Let $a,b\in rI$, then $a=ri_1, b=ri_2, \ i_1, i_2\in I$.
Then we have the following:
$$-a=-(ri_1)=r(-i_1)\in rI \\
a+b=ri_1+ri_2=r(i_1+i_2)\in rI$$

So, $rI$ is an additive subgroup of $R$. For $x\in R$, $a'=ra\in rI$ we have that $a'x=rax\in rI$, since $I$ is a right ideal and so $ax\in I$.

That means that $rI$ is also a right ideal, right? (Wondering)

That is correct. For the next step, what I'm hoping is true is that every right ideal should be contained in a maximal right ideal ...

 

[mathmari]

That is correct. For the next step, what I'm hoping is true is that every right ideal should be contained in a maximal right ideal ...

Since $I$ is a maximal right ideal, $rI$ is either a subset of $I$ or it is the entire ring $R$.

If $r$ has not a right inverse in $I$, then $rI$ doesn't contain $1$, so it must be $rI\subset I$.

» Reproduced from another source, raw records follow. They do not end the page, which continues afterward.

/-- The repoll list of a branch: of one with an exchange or a FAILING root as the take leaves it, of another behind the
poll that its link makes (R58, R59). -/
theorem Chip.wholeTake_repoll (settled : c.quiet = true) (running : c.running = true) {b : Nat} (hb : b < 4) :
    ((c.branch b).hold.isSome = true ∨ (c.element b).sup.state = .failing →
        (c.takePlant.settle.branch b).repoll = c.repollAfterTake b)
      ∧ ((c.branch b).hold = none → (c.element b).sup.state = .answering →
        ∀ e rest, c.repollAfterTake b = e :: rest → (c.takePlant.settle.branch b).link = .sending
          ∧ (c.takePlant.settle.branch b).hold.map (·.element) = some e
          ∧ (c.takePlant.settle.branch b).repoll = rest) := by
  obtain ⟨list, hold, -⟩ := (Chip.plantCut_view (Chip.mirrorElements_rooted passes)).2.2 b hb
  have opened := (Chip.plantCut_linkOpen passes roots running hb).1
  rw [Chip.takePlant_whole passes roots, ← list]
  refine ⟨fun kept => ?_, fun free answering e rest head => ?_⟩
  · obtain held | failing := kept
    · rw [Chip.settle_branch_held (by rw [hold, Option.isSome_map]; exact held)]
    · exact Chip.settle_branch_closed hb (by rw [opened, failing]; rfl)
  · have free' : (c.plantCut.branch b).hold = none := by rw [hold, free]; rfl
    have opened' : c.plantCut.linkOpen b = true := by rw [opened, answering]; rfl
    have empty := Chip.plantCut_idle passes roots settled running hb free' opened'
    exact Chip.settle_branch_polls hb free' opened' empty head

/-- The exchange under way at a branch (R61, R62). -/
theorem Chip.wholeTake_hold {b : Nat} (hb : b < 4) {x : Exchange} (hold : (c.branch b).hold = some x) :
    (c.takePlant.settle.branch b).hold = some (x.cut c.classAt) := by
  obtain ⟨-, cut, -⟩ := (Chip.plantCut_view (Chip.mirrorElements_rooted passes)).2.2 b hb
  rw [hold, Option.map_some] at cut
  rw [Chip.takePlant_whole passes roots, Chip.settle_branch_held (by rw [cut]; rfl), cut]

/-- The outage records, the notices and the marks (R71 steps 3 and 5). -/
theorem Chip.wholeTake_records
    (fits : c.journal.queue.length + (c.outages.records.filter c.withdrawn).length ≤ 56)
    (apart : RecordsApart c.outages.records) :
    c.takePlant.settle.outages = { c.outages with records := c.outages.records.map c.recordAfterTake }
      ∧ c.takePlant.settle.journal = { c.journal with queue := c.journal.queue ++ c.withdrawalNotices }
      ∧ ∀ e, e < 640 → (c.takePlant.settle.element e).mark =
          if (c.classAt e).lost then none else (c.element e).mark := by
  have rooted := Chip.mirrorElements_rooted passes
  have behind : Reaches portBlocks c.plantUnits c.plantCut := c.plantListed_unit.then (by rfl) c.plantCut_unit
  obtain ⟨outages, journal⟩ := Chip.plantUnits_records rooted fits apart
  rw [Chip.settle_outages, Chip.settle_journal, Chip.takePlant_whole passes roots, behind.outages (by decide),
    behind.journal (by decide)]
  refine ⟨outages, journal, fun e he => ?_⟩
  rw [Chip.element, Chip.settle_elements, behind.elements (by decide)]
  exact Chip.plantUnits_marks rooted fits apart he

end

end

/-! ### The capture of the plant take word (R68, R169) -/

/-- The part with a host write to the plant take word in its mirror. -/
def Chip.plantMirrored (c : Chip) (h : HalfWrite) : Chip :=
  c.setPlant { c.plant with
    mirror := Memory.writeHost c.plant.mirror c.config.plant.base (halfWord h c.config.plant.base) }

/-- The part with a host write to the plant take word captured: the mirror, and in FILL its valid marks. -/
def Chip.plantCaptured (c : Chip) (h : HalfWrite) : Chip :=
  (c.plantMirrored h).setPart
    { c.part with marks :=
        if c.part.state = .fill then markBytes c.part.marks (halfWord h c.config.plant.base) else c.part.marks }

theorem Chip.mirrorWord_plant (c : Chip) (h : HalfWrite) :
    ((c.mirrorWord (.plant 0) (halfWord h c.config.plant.base)).markWord (halfWord h c.config.plant.base)) =
      c.plantCaptured h := by
  unfold Chip.markWord Chip.plantCaptured
  by_cases fill : c.part.state = .fill
  · rw [if_pos fill]
    exact if_pos fill
  · rw [if_neg fill]
    exact if_neg fill

/-- While RUNNING no marks are kept. -/
theorem Chip.plantCaptured_running {c : Chip} (h : HalfWrite) (running : c.part.state = .running) :
    c.plantCaptured h = c.plantMirrored h := by
  rw [Chip.plantCaptured, if_neg (by rw [running]; exact PartState.noConfusion)]
  rfl

/-- PLANT_TAKE_REQUEST in a part that captures the take word: the capture, the take event, and what follows. -/
theorem exec_plantTakeRequest_eq {h : HalfWrite} {s : State} (free : BusFree s)
    (watched : s.chip.part.state = .fill ∨ s.chip.part.state = .running) (map : s.chip.part.mapInForce = true)
    (touched : touchesWord h = true) (kind : s.chip.kindOf s.chip.config.plant.base = .plant 0) :
    ∃ t, exec (.plantTakeRequest h) s = .next t ∧ t.chip = ((s.chip.plantCaptured h).plantEvent).settle
      ∧ t.array = Memory.writeHost s.array 0 (halfWord h s.chip.config.plant.base) ∧ t.pending = s.pending := by
  obtain ⟨idle, burst⟩ := free
  have host : s.hostBus = true := bne_iff_ne.mpr idle
  have run : exec (.plantTakeRequest h) s = .next (s.writeMapped s.chip.config.plant.base h) := rfl
  have rule : writeRule (.plant 0) s.chip.part.state = .capture := by obtain e | e := watched <;> rw [e] <;> rfl
  have writes : (halfWord h s.chip.config.plant.base).writes = true := (halfWord_writes _ _).trans touched
  have low : (halfWord h s.chip.config.plant.base).touchesLow = true := (halfWord_touchesLow _ _).trans touched
  have event : takeEventOf (.plant 0) (halfWord h s.chip.config.plant.base) = some .plantTake := by
    simp [takeEventOf, low]
  refine ⟨_, run, ?_⟩
  rw [State.writeMapped, host, map, Bool.and_self, if_pos rfl,
    State.writeAlone_capture burst writes (by rw [halfWord_addr, kind]; exact rule), halfWord_addr, kind, event]
  have handed : ∀ r : State, r.handEvents (some TakeEvent.plantTake).toList =
      r.onChip fun c => c.plantEvent.settle := fun r => rfl
  rw [handed]
  refine ⟨?_, ?_, ?_⟩
  · rw [State.onChip_chip, State.captureWord, State.onChip_chip, State.passWord_chip, State.quietLines_chip,
      Chip.mirrorWord_plant]
  · rw [State.onChip_array, State.captureWord_array, State.quietLines_array]
  · rw [State.onChip_pending, State.captureWord_pending, State.quietLines_pending]

/-- Whether anything is left to select does not depend on the Plant Monitor's words, nor on the valid marks. -/
theorem Chip.quiet_plantWords (c : Chip) (x : Plant) (marks : Memory) :
    ((c.setPlant x).setPart { c.part with marks := marks }).quiet = c.quiet := rfl
theorem Chip.quiet_setPlant (c : Chip) (x : Plant) : (c.setPlant x).quiet = c.quiet := rfl

/-- No event follows where the part takes no requests, or the word equals the generation in force. -/
theorem Chip.plantEvent_none {c : Chip} (h : c.takesRequests c.plant.gen = false
    ∨ c.plant.gen = some (takeWord c.plant.mirror)) : c.plantEvent = c := by
  refine if_neg ?_
  obtain h | h := h <;> simp [h, newGeneration]

/-- Otherwise the take is tried (R68). -/
theorem Chip.plantEvent_tried {c : Chip} (ht : c.takesRequests c.plant.gen = true)
    (hg : c.plant.gen ≠ some (takeWord c.plant.mirror)) : c.plantEvent = c.tryPlant :=
  if_pos (by simp [ht, newGeneration, hg])

/-- The valid marks after the capture (R183). -/
theorem marksAfter_plantCaptured {s t : State} {h : HalfWrite} (w : Memory.wf s.chip.part.marks = true)
    (ht : t.chip.part = (s.chip.plantCaptured h).part) : MarksAfter s t s.chip.config.plant.base h := by
  intro x
  have marks : t.chip.part.marks = _ := congrArg Part.marks ht
  rw [marks]
  show Memory.read (if s.chip.part.state = .fill then _ else _) x = _
  by_cases fill : s.chip.part.state = .fill
  · simp only [fill, true_and, if_true]
    exact read_markBytes_half w h _ x
  · simp only [fill, false_and, if_false]

end Sys2Proof.Machine

namespace Sys2Proof.Machine

/-! ### PLANT_TAKE_REQUEST (R68 to R71) -/

section
variable {c : Chip}

theorem Chip.unheardAt_iff {e : Nat} :
    c.unheardAt e = true ↔ (c.classAt e).fresh = true ∨ c.classAt e = .removed := by
  simp [Chip.unheardAt]

/-- An exchange on an unchanged element, or one discarded before, goes on as it was. -/
theorem Exchange.cut_keeps {x : Exchange} {k : Nat → Class} (keeps : x.discard = true ∨ k x.element = .unchanged) :
    x.cut k = x := if_pos (by simpa using keeps)
theorem Exchange.cut_cuts {x : Exchange} {k : Nat → Class} (heard : x.discard = false)
    (other : k x.element ≠ .unchanged) : x.cut k = { x with last := true, discard := true } :=
  if_neg (by simp [heard, other])

/-- The exchange of a branch behind a take of decided roots, and the port whose load it cuts short (R61, R62). -/
theorem Chip.wholeTake_exchange (passes : c.checkPlant = none) (roots : RootsDecided c) (settled : c.quiet = true)
    (running : c.running = true) {b : Nat} (hb : b < 4) {x : Exchange} (hold : (c.branch b).hold = some x) :
    (x.discard = true ∨ c.classAt x.element = .unchanged → (c.takePlant.settle.branch b).hold = some x)
      ∧ (x.discard = false → c.classAt x.element ≠ .unchanged →
        (c.takePlant.settle.branch b).hold = some { x with last := true, discard := true }
          ∧ ∀ p, x.port = some p → p < 2560 → c.takePlant.settle.port p = (c.port p).cut) := by
  have cut := Chip.wholeTake_hold passes roots hb hold
  refine ⟨fun keeps => ?_, fun heard other => ⟨?_, fun p port hp => ?_⟩⟩
  · rw [cut, Exchange.cut_keeps keeps]
  · rw [cut, Exchange.cut_cuts heard other]
  · exact (Chip.wholeTake_ports passes roots settled running hp).1 ⟨b, hb, x, hold, heard, other, port⟩

/-- A refused take shows its code and changes nothing else; nothing is left to select. -/
theorem Chip.plantOutcome_settle (settled : c.quiet = true) (o : OutcomeCode) :
    (c.plantOutcome o).settle = c.plantOutcome o := Chip.settle_quiet _ ((c.quiet_setPlant _).trans settled)

end
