-- ==== Sys2Proof/WellFormed.lean ====
section
/-! DEFINITION. The checks on an instruction as syntax. Only what cannot exist as a layout is ill-formed: a
frame row whose length byte does not count what follows it (30_encoding.md R61), and an envelope row whose
body has not `length` bytes (R63, R66). Operands the spec gives an effect to (a payload that is too long, a
malformed buffer of FRAME_DEC) are well-formed: their meaning answers with the fault the spec names. -/

namespace Sys2Proof

/-- A frame taken apart as a row satisfies the invariant of R61. -/
def FrameUse.wf : FrameUse → Bool
  | .encode _ => true
  | .decode _ length payload => length.toNat == 1 + payload.length

/-- An envelope has `length` body bytes (R63). -/
def Envelope.wf (e : Envelope) : Bool := e.body.length == e.length.toNat

/-- Both uses of message type 0x05. -/
def HostMessageUse.wf : HostMessageUse → Bool
  | .wrap _ => true
  | .receive e => e.wf

/-- An instruction is well-formed when its frame or envelope, if it has one, is laid out as the spec says. -/
def Instr.wf : Instr → Bool
  | .crcLoad _ | .crcStep _ | .crcRead | .frameEnc _ _ | .frameDec _ _ | .envWrap _ | .envUnwrap => true
  | .msgHostToModule u => u.wf
  | .msgModuleToHost03 e | .msgModuleToHost07 e => e.wf
  | .frameCfgRead u | .frameCfgWrite u | .frameSevError u | .frameSevWarning u | .frameSevInfo u
  | .frameErrAck u | .frameStop u | .frameReference u | .framePosReached u | .frameStatus u
  | .frameErrDetail u | .frameTargetA0 u | .frameTargetA1 u | .frameTargetA2 u | .frameTargetA3 u
  | .frameTargetA4 u | .frameMoveAbs u | .frameMoveB1 u | .frameMoveB8 u | .frameMoveB9 u
  | .frameReboot u | .frameUserLevel u | .frameCommTestE4 u | .frameCommTestE5 u | .frameNotifyToggle u => u.wf

end Sys2Proof
end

Is this correct? (Wondering)

What if $r$ has a right inverse? (Wondering)

 

[mathmari]

There are the following cases:

1. If $rI\neq R$, then it must be $rI\subseteq I$, since $I$ is the unique maximal right ideal of $R$.
   If $rI\subseteq I$, then $ri\in I, \forall i\in I, \forall r\in R$.
   So, $I$ is a left ideal.
   Since $I$ is a right and a left ideal, it follows that $I$ is an ideal.
   
   $$$$
   
2. If $rI=R$, then $ri=1$ for some $i\in I$.
   We have that $ir\in I$ since $I$ is a right ideal, so $ir\neq 1$.
   Then I thought to use post #8 of http://mathhelpboards.com/linear-abstract-algebra-14/statement-true-18331.html#post84301 to say that since $1-ir$ has no right inverse, it follows that $(1-ir)R\neq R$.
   Then $(1-ir)R$ is contained in the maximal right ideal, i.e., $(1-ir)R\subseteq I$. Then $1-ir\in I$.
   We have that $1=ir+(1-ir)\in I$, a contradiction.
   So, $rI\neq R$.
   
   But at the other post they told me that the argument of post #8 is not true... Do you maybe have an other idea how we can reject the case $rI=R$ ? (Wondering)